For senior Margaret Mulkerrin, Stephen Colbert offered the perfect advice for the Class of 2015.
“Do yourself a favor: Be an easy grader. Score yourself on a curve. Give yourself extra credit,” the comedian and late night television host said, while encouraging graduates to set their own standards for success as they transition out of the classroom.
Surrounded by family and friends, 1,861 graduates faced their futures against the backdrop of a new, modern, open-air stage designed to complement the structure of Wake Forest’s iconic Wait Chapel.
Hearn Plaza was bustling on May 18 with a crowd of more than 12,000 gathered to celebrate the achievements of 1,044 undergraduates and 817 graduate and professional students who received degrees.
In his opening remarks, President Nathan O. Hatch, called commencement “a day of joy and celebration.” And it was, in a picture-perfect way, evident by the smiling faces and the cheers as family connected with their grads during the processional, taking photos, waving, and pumping fists in the air. Prior to the ceremony, the jumbotron screens flickered non-stop with Tweets and Instagrams from grads and their guests, eliciting fun responses.
As Student Government president, Mulkerrin, a political science and art history double major, from Rye, N.Y., was one of three students who served on the commencement speaker selection committee, and she was hoping for a political humorist.
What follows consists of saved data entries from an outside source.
-- ==== Sys2Proof/Machine/Dispatch.lean ====
section
/-! DEFINITION. One arm for each command (30_encoding.md rule R86): the meaning it runs. -/

namespace Sys2Proof.Machine

/-- The effect of one decoded command on a state whose operand registers it samples (30_encoding.md R80, R90). -/
def exec (i : Instr) (s : State) : Host.Outcome State Fault Refusal :=
  match i with
  | .reseed slen => Sys2Proof.Machine.execReseed slen s
  | .seekSet => Sys2Proof.Machine.execSeekSet s
  | .seekInc => Sys2Proof.Machine.execSeekInc s
  | .getBytes => Sys2Proof.Machine.execGetBytes s
  | .getInt => Sys2Proof.Machine.execGetInt s
  | .eSeekSet => Sys2Proof.Machine.execESeekSet s
  | .eSeekInc => Sys2Proof.Machine.execESeekInc s
  | .eGetBytes => Sys2Proof.Machine.execEGetBytes s
  | .eGetInt => Sys2Proof.Machine.execEGetInt s

end Sys2Proof.Machine
end

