-- ==== Sys2Proof/Machine/Step.lean ====
section
/-! DEFINITION. One step of SSG: the host's next action takes effect, whole (20_memory.md rules R64 and R67). There is no
program counter and no fetch: a command is the word the host writes to `CMD` (10_state.md R34, 20_memory.md R66). -/

namespace Sys2Proof.Machine

/-- One step. With no host action pending nothing happens (60_exceptions.md R201). Log entry 3. -/
def step (s : State) : Host.Outcome State Fault Refusal :=
  match s.host with
  | [] => .next s
  | a :: rest => hostAct a { s with host := rest }

/-- The state whose next step runs the command word `w`: a write of it to `CMD` is the host's next action, and output bytes
not read yet count as read, since SSG takes no command before (70_reset_and_hazards.md R225). Log entry 11. -/
def State.withFetchWord (s : State) (nbits w : Nat) : State :=
  { s with out := [], host := .write 0 4 (BitVec.ofNat 32 (w % 2 ^ nbits)) :: s.host }

end Sys2Proof.Machine
end

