-- ==== Sys2Proof/Certificates/Slice0/Obligations.lean ====
section
/-! DEFINITION. The statements for the provers, from the numbered rules of spec/. A statement about an instruction's result is an
equation `exec i s = .next { s with … }`: it says that the instruction completes, the new values, and that every other part
of the state is unchanged. The form of the cipher-port events in `port`, one for each request and without its key, is the model's choice
(log entry 5). -/

open Sys2Proof Sys2Proof.Machine

/-! ## Command words -/

/-- 30_encoding.md R86, R81: every well-formed command is decoded from its own word, seed length and all. -/
def Obligations.DecodeInvertsEncode : Prop :=
  ∀ i : Instr, i.wellFormed = true → decode (encode i) = .ok i

/-- 30_encoding.md R87, R89: a word that decodes is the encoding of what it decodes to, so no bit of it is dropped. -/
def Obligations.EncodeInvertsDecode : Prop :=
  ∀ (w : Word) (i : Instr), decode w = .ok i → i.wellFormed = true ∧ encode i = w

/-- 30_encoding.md R86: the opcode map says which words are commands and which command each is, and its rows are disjoint. -/
def Obligations.OpcodeMapSelectsTheCommand : Prop :=
  (opcodeTable.map fun r => (r.mnemonic, r.pattern, r.mask)) =
    [("RESEED", 0x00000001, 0xFFFFC0FF), ("SEEK.SET", 0x00000002, 0xFFFFFFFF), ("SEEK.INC", 0x00000022, 0xFFFFFFFF),
      ("GETBYTES", 0x00000003, 0xFFFFFFFF), ("GETINT", 0x00000004, 0xFFFFFFFF), ("E.SEEK.SET", 0x00000012, 0xFFFFFFFF),
      ("E.SEEK.INC", 0x00000032, 0xFFFFFFFF), ("E.GETBYTES", 0x00000013, 0xFFFFFFFF), ("E.GETINT", 0x00000014, 0xFFFFFFFF)] ∧
  (∀ (w : Word) (i : Instr), decode w = .ok i ↔
    ∃ r ∈ opcodeTable, r.selects w = true ∧ r.mnemonic = i.mnemonic ∧
      ∀ slen : Nat, i = .reseed slen → slen = (w.extractLsb' 8 6).toNat) ∧
  (∀ w : Word, (∀ r ∈ opcodeTable, r.selects w = false) ↔ ∃ e, decode w = .error e) ∧
  (∀ w : Word, ∀ r ∈ opcodeTable, ∀ r' ∈ opcodeTable, r.selects w = true → r'.selects w = true → r = r') ∧
  decode 0x00001001 = .ok (.reseed 16) ∧ decode 0x00002001 = .ok (.reseed 32)

/-- 30_encoding.md R88: which words are illegal, and that a write of one completes with `IllegalCommand` and changes no state
of SSG but `STATUS.ERR`. Nothing is said of the model's own `errPrev` and `port`. -/
def Obligations.IllegalWordsOnlySetErr : Prop :=
  (∀ w : Word, (∃ e, decode w = .error e) ↔
    (w.extractLsb' 0 4 = 0 ∨ 5 ≤ (w.extractLsb' 0 4).toNat ∨
      w.extractLsb' 6 2 ≠ 0 ∨ w.extractLsb' 14 18 ≠ 0 ∨
      (w.extractLsb' 5 1 = 1 ∧ w.extractLsb' 0 4 ≠ 2) ∨
      (w.extractLsb' 8 6 ≠ 0 ∧ w.extractLsb' 0 4 ≠ 1) ∨
      (w.extractLsb' 0 4 = 1 ∧ w.extractLsb' 4 1 = 1))) ∧
  (∀ (s : State) (w : Word) (rest : List HostAction) (e : IllegalWord), s.busy = false →
    s.host = .write 0x00 4 w :: rest → decode w = .error e →
    ∃ t, step s = .next t ∧ t.statusErr = .illegalCommand ∧
      t = { s with host := rest, errPrev := t.errPrev, port := t.port, err := .illegalCommand })

/-- 95_test_vectors.md V-D1 to V-D23: words of the spec, decoded. -/
def Obligations.SpecWordsDecode : Prop :=
  decode 0x00000000 = .error .reservedOp ∧ decode 0x00001001 = .ok (.reseed 16) ∧
  decode 0x00002001 = .ok (.reseed 32) ∧ decode 0x00003F01 = .ok (.reseed 63) ∧
  decode 0x00002011 = .error .reseedVariant ∧ decode 0x00000002 = .ok .seekSet ∧
  decode 0x00000022 = .ok .seekInc ∧ decode 0x00000012 = .ok .eSeekSet ∧ decode 0x00000032 = .ok .eSeekInc ∧
  decode 0x00000102 = .error .slenNotZero ∧ decode 0x00000003 = .ok .getBytes ∧
  decode 0x00000013 = .ok .eGetBytes ∧ decode 0x00000023 = .error .modeNotZero ∧
  decode 0x00000004 = .ok .getInt ∧ decode 0x00000014 = .ok .eGetInt ∧ decode 0x00004001 = .error .reservedBits

/-! ## Reset -/

/-- 10_state.md R40: the reset value of every piece of state the spec gives SSG. -/
def Obligations.ResetGivesEveryRegisterItsValue : Prop :=
  State.reset = State.resetWith Config.capInputs ∧
  ∀ caps : Caps,
    let s := State.resetWith caps
    s.seeded = false ∧ (∀ j : Fin 32, s.seed[j.val] = 0) ∧ s.keylen = .bits128 ∧ s.ctr = 0 ∧ s.bsel = .native ∧
    s.len = 0 ∧ s.pos = 0 ∧ s.minReg = 0 ∧ s.maxReg = 0 ∧ (∀ j : Fin 32, s.seedin[j.val] = 0) ∧ s.result = 0 ∧
    statusWord s = 0 ∧ s.statusErr = .ok ∧ doutWord s = 0 ∧ s.out = [] ∧ s.cap = caps

/-- 10_state.md R26: the invariant holds after reset, whatever the capability inputs. -/
def Obligations.ResetMeetsTheInvariant : Prop :=
  State.reset.Inv ∧ ∀ caps : Caps, (State.resetWith caps).Inv

/-- 70_reset_and_hazards.md R220, R222: reset gives every piece of state its reset value and abandons a command in progress, so
that nothing depends on what SSG held before it; besides it only a `CMD` write moves the stream state, and only reset takes
`SEEDED` back to 0. -/
def Obligations.ResetIsTheOnlyWayBack : Prop :=
  (∀ (s : State) (caps : Caps) (rest : List HostAction), s.host = .reset caps :: rest →
    step s = .next { State.resetWith caps with host := rest, reads := s.reads }) ∧
  (∀ (s s' : State) (caps : Caps) (rest : List HostAction),
    s.host = .reset caps :: rest → s'.host = s.host → s'.reads = s.reads → step s = step s') ∧
  (∀ s t : State, step s = .next t →
    (∃ caps rest, s.host = .reset caps :: rest) ∨
    (∃ w rest, s.host = .write 0x00 4 w :: rest ∧ (s.seeded = true → t.seeded = true)) ∨
    (t.seeded = s.seeded ∧ t.seed = s.seed ∧ t.keylen = s.keylen ∧ t.ctr = s.ctr ∧ t.bsel = s.bsel ∧
      t.result = s.result ∧ t.err = s.err))

/-! ## One step -/

/-- 30_encoding.md R80: a write of a command word runs exactly the decoded command, on the operands the registers hold at that
moment. The code recorded so far is kept beside the new one and the port trace starts anew (log entries 5, 7). -/
def Obligations.StepRunsTheDecodedCommand : Prop :=
  (∀ (s : State) (w : Word) (i : Instr) (rest : List HostAction), s.busy = false →
    s.host = .write 0x00 4 w :: rest → decode w = .ok i →
    step s = exec i { s with host := rest, errPrev := s.err, port := [] }) ∧
  (∀ (s : State) (w : Word) (i : Instr), decode w = .ok i →
    step (s.withFetchWord 32 w.toNat) = exec i { s with out := [], errPrev := s.err, port := [] }) ∧
  (∀ s : State, s.host = [] → step s = .next s)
Colbert was her first choice.
“Political humor has the power to make people think about things in a different way,” said Mulkerrin. “The political humorist allows us to talk about really difficult things and look at something we haven’t seen or thought of before.”
Colbert, who will succeed David Letterman as host of the “Late Show” franchise on CBS, lived up to his reputation of commencement speech greatness when he delivered about 15 minutes of wry commentary spotlighting Wake Forest and many of its traditions, including streaking and rolling the Quad.
He immediately had the crowd laughing on an already 80-degree morning with a reference to the “scarf” he’d been given on a “chilly day” for the honorary degree, Doctor of Humane Letters. “I’m a huge fan of humans,” he quipped.
Among the jokes, Colbert also delivered a few nuggets of wisdom.
“I hope you find the courage to decide for yourself to find what is right and what is wrong. And then, please expect as much of the world around you. Try to make the world good according to your standards. It won’t be easy,” he said.
“Your job, Pro Humanitate, is to prove us wrong,” he said, with appreciation for Wake Forest’s motto. “Because if you don’t prove us wrong, then forget everything I’ve been saying.”
His speech was a hit with parents and graduates alike. They said it was incredible, hilarious and personal, yet with a real message.
Daniel Conde, computer science major, from New York, N.Y., said after the ceremony that the impact of graduating had not fully sunk in and it had been a bittersweet day.
“It is an emotional time, but also very happy. Stephen Colbert was fantastic and I really liked his message.”
Chris Gretchen, a Business and Enterprise Management major, who will begin his career at Oracle, agreed. “I want to thank all of my professors and my family who have been with me from the start. Colbert was the cherry on top for this remarkable day.”